Oftentimes I find myself completely hopeless. I reach the bottom of my hope bag, and there is nothing there. Nothing. Not the slightest sign of the light at the end of the tunnel. Not even the smallest manifestation of the possibility of a brighter future. And I just sit there and simmer endlessly in self-pity, thinking that there is nothing more disgusting in life that feeling sorry for oneself, and that just quick-sands me into an even worse mood.
Then I stop. I make an effort – that seems extenuating at times – to count my blessings. I sit down and make the mental list of all the positive things in my life:
1. My daughter, who is a blessing in herself, because without her I know exactly how many feet under I’d be dwelling into right now.
2. My parents, who relentlessly and colossally believe in me despite the many times I’ve proved them wrong. It is a faith in its own that has no end.
3. The fact that I still enjoy things like writing, and reading, and that I can get up every morning and show up at work, regardless of the heavy bag I carry on my back. I am still alive.
4. My faith in God. At times, it’s the only thing I have to hold on to. And believe me, I HOLD ON!
But no matter what I do, there is always something or someone, that inevitably will drag me down to reach down again into the bottom of my bag, and I realize there is no hope. And I start then another type of counting, the counting of all the negative things. The undesirable conversation with my ugly self that so readily lists how everything can go wrong. And the cycle repeats itself.
But this year – and this is not in any way, shape or form, a resolution – right at the very beginning of it, I read something that made me pause the cycle and begin to understand how this works. The phrase came from someone who I admire more than she even thinks I do. I see in this girl the strength that no one has shown me in my life. And she said it with these simple words:
“Will power is a muscle. It’s finite. And always renewable”

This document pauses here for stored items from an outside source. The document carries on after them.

theorem shape_regs {f : Nat → Outs} {D Q : List Nat} (hs : Shape f D Q) (k n : Nat) : (∃ r ∈ (f k).regs, r.1 = n) ↔ n ∈ D := by
  rw [← hs.regs k]; simp

theorem shape_preds {f : Nat → Outs} {D Q : List Nat} (hs : Shape f D Q) (k n : Nat) :
    (∃ p ∈ (f k).preds, p.1 ≠ 7 ∧ p.1.toNat = n) ↔ n ≠ 7 ∧ n ∈ Q := by
  have h7 : ∀ p : BitVec 3, p ≠ 7 ↔ p.toNat ≠ 7 := by
    intro p; rw [Ne, Ne, ← BitVec.toNat_inj]; rfl
  constructor
  · rintro ⟨p, hp, h, e⟩
    rw [h7, e] at h
    exact ⟨h, by rw [← hs.preds k, List.mem_map]; exact ⟨p, hp, e⟩⟩
  · rintro ⟨h, hq⟩
    rw [← hs.preds k, List.mem_map] at hq
    obtain ⟨p, hp, e⟩ := hq
    exact ⟨p, hp, by rw [h7, e]; exact h, e⟩

theorem wrote_lane {f : Nat → Outs} {D Q : List Nat} (hs : Shape f D Q) (x : Slot) (l : Nat) :
    Wrote (fun d => match d with | .v k n => k == l && D.contains n | .s _ => false | .p k n => k == l && n != 7 && Q.contains n)
        x (x.writeLane l (f l)) ∧
      (x.writeLane l (f l)).fflags = x.fflags ||| (f l).fl ∧
      ((x.fibre? l).isSome = true → Holds (f l) ((x.writeLane l (f l)).v l) ((x.writeLane l (f l)).pbit l)) := by
  obtain ⟨w1, f1, v1⟩ := wrote_regs x l (f l).regs (by rw [hs.regs]; exact hs.nodup)
  obtain ⟨w2, f2, v2⟩ := wrote_preds ((f l).regs.foldl (fun x r => x.putV l r.1 r.2) x) l (f l).preds
  have hw : Wrote _ x (x.writeLane l (f l)) := ⟨(w1.trans w2).plain, (w1.trans w2).members, (w1.trans w2).fib, (w1.trans w2).v, (w1.trans w2).s,
    (w1.trans w2).p, (w1.trans w2).late, (w1.trans w2).mtx, (w1.trans w2).bad⟩
  refine ⟨hw.congr ?_, ?_, ?_⟩
  · intro d
    rw [Bool.eq_iff_iff]
    cases d with
    | v k n =>
      have := shape_regs hs l n
      simp only [Bool.or_eq_true, List.any_eq_true, beq_iff_eq, Bool.and_eq_true, List.contains_iff_mem, Dest.v.injEq, reduceCtorEq, and_false, exists_false, or_false]
      constructor
      · rintro ⟨r, hr, e, e'⟩; exact ⟨e, this.1 ⟨r, hr, e'.symm⟩⟩
      · rintro ⟨e, h⟩; obtain ⟨r, hr, e'⟩ := this.2 h; exact ⟨r, hr, e, e'.symm⟩
    | s n => simp
    | p k n =>
      have := shape_preds hs l n
      simp only [Bool.or_eq_true, List.any_eq_true, beq_iff_eq, Bool.and_eq_true, List.contains_iff_mem, Dest.p.injEq, reduceCtorEq, and_false, exists_false, false_or, bne_iff_ne]
      constructor
      · rintro ⟨r, hr, h, e, e'⟩; have := this.1 ⟨r, hr, h, e'.symm⟩; exact ⟨⟨e, this.1⟩, this.2⟩
      · rintro ⟨⟨e, h⟩, h'⟩; obtain ⟨r, hr, a, e'⟩ := this.2 ⟨h, h'⟩; exact ⟨r, hr, a, e, e'.symm⟩
  · show (((f l).preds.foldl (fun x p => x.putP l p.1 p.2) ((f l).regs.foldl (fun x r => x.putV l r.1 r.2) x)).fflags ||| (f l).fl) = _
    rw [f2, f1]
  · intro hf
    refine ⟨?_, v2 (by rw [w1.fib]; exact hf)⟩
    intro a ha
    have h1 : (x.writeLane l (f l)).v l a.1 = ((f l).regs.foldl (fun x r => x.putV l r.1 r.2) x).v l a.1 := w2.v l a.1 (by simp)
    rw [h1]; exact v1 hf a ha

theorem wrote_lanes {f : Nat → Outs} {D Q : List Nat} (hs : Shape f D Q) (x : Slot) (ls : List Nat) (hl : ls.Nodup) :
    Wrote (fun d => match d with | .v k n => ls.contains k && D.contains n | .s _ => false | .p k n => ls.contains k && n != 7 && Q.contains n)
        x (ls.foldl (fun x l => x.writeLane l (f l)) x) ∧
      (∀ i, (ls.foldl (fun x l => x.writeLane l (f l)) x).fflags.getLsbD i = (x.fflags.getLsbD i || ls.any fun l => (f l).fl.getLsbD i)) ∧
      (∀ l ∈ ls, (x.fibre? l).isSome = true →
        Holds (f l) ((ls.foldl (fun x l => x.writeLane l (f l)) x).v l) ((ls.foldl (fun x l => x.writeLane l (f l)) x).pbit l)) := by
  induction ls using List.reverseRecOn with
  | nil => exact ⟨(Wrote.refl x).congr (by intro d; cases d <;> simp), by simp, by simp⟩
  | append_singleton ls l ih =>
    rw [List.nodup_append] at hl
    obtain ⟨w, fl, v⟩ := ih hl.1
    obtain ⟨w', fl', v'⟩ := wrote_lane hs (ls.foldl (fun x l => x.writeLane l (f l)) x) l
    simp only [List.foldl_append, List.foldl_cons, List.foldl_nil]
    refine ⟨(w.trans w').congr ?_, ?_, ?_⟩
    · intro d
      rw [Bool.eq_iff_iff]
      cases d
      · simp; tauto
      · simp
      · simp; tauto
    · intro i
      rw [fl', BitVec.getLsbD_or, fl]
      simp [Bool.or_assoc]
    · intro k hk hf
      rw [List.mem_append] at hk
      rcases hk with hk | hk
      · have hne : k ≠ l := hl.2.2 k hk l (by simp)
        have := v k hk hf
        refine ⟨fun a ha => ?_, fun n b hn hb => ?_⟩
        · exact (w'.v k a.1 (by simp [hne])).trans (this.1 a ha)
        · exact (w'.p k n (by simp [hne])).trans (this.2 n b hn hb)
      · simp only [List.mem_singleton] at hk
        subst hk
        exact v' (by rw [w.fib]; exact hf)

I was floored. When a woman like this woman, whom I think to be the real life form of Wonder Woman says to you something so powerful and so clear, it makes you stop. Listen. And renew.
Yes, H.O.P.E is a four letter word. It means nothing if you don’t give it life yourself. Fuel it, feed it, renew it when it dies, make a mental workout on it, fall in love with it. Keep it moving.
H.O.P.E. is a four letter word. It’s up to you to bring it to life. Write up your own definition.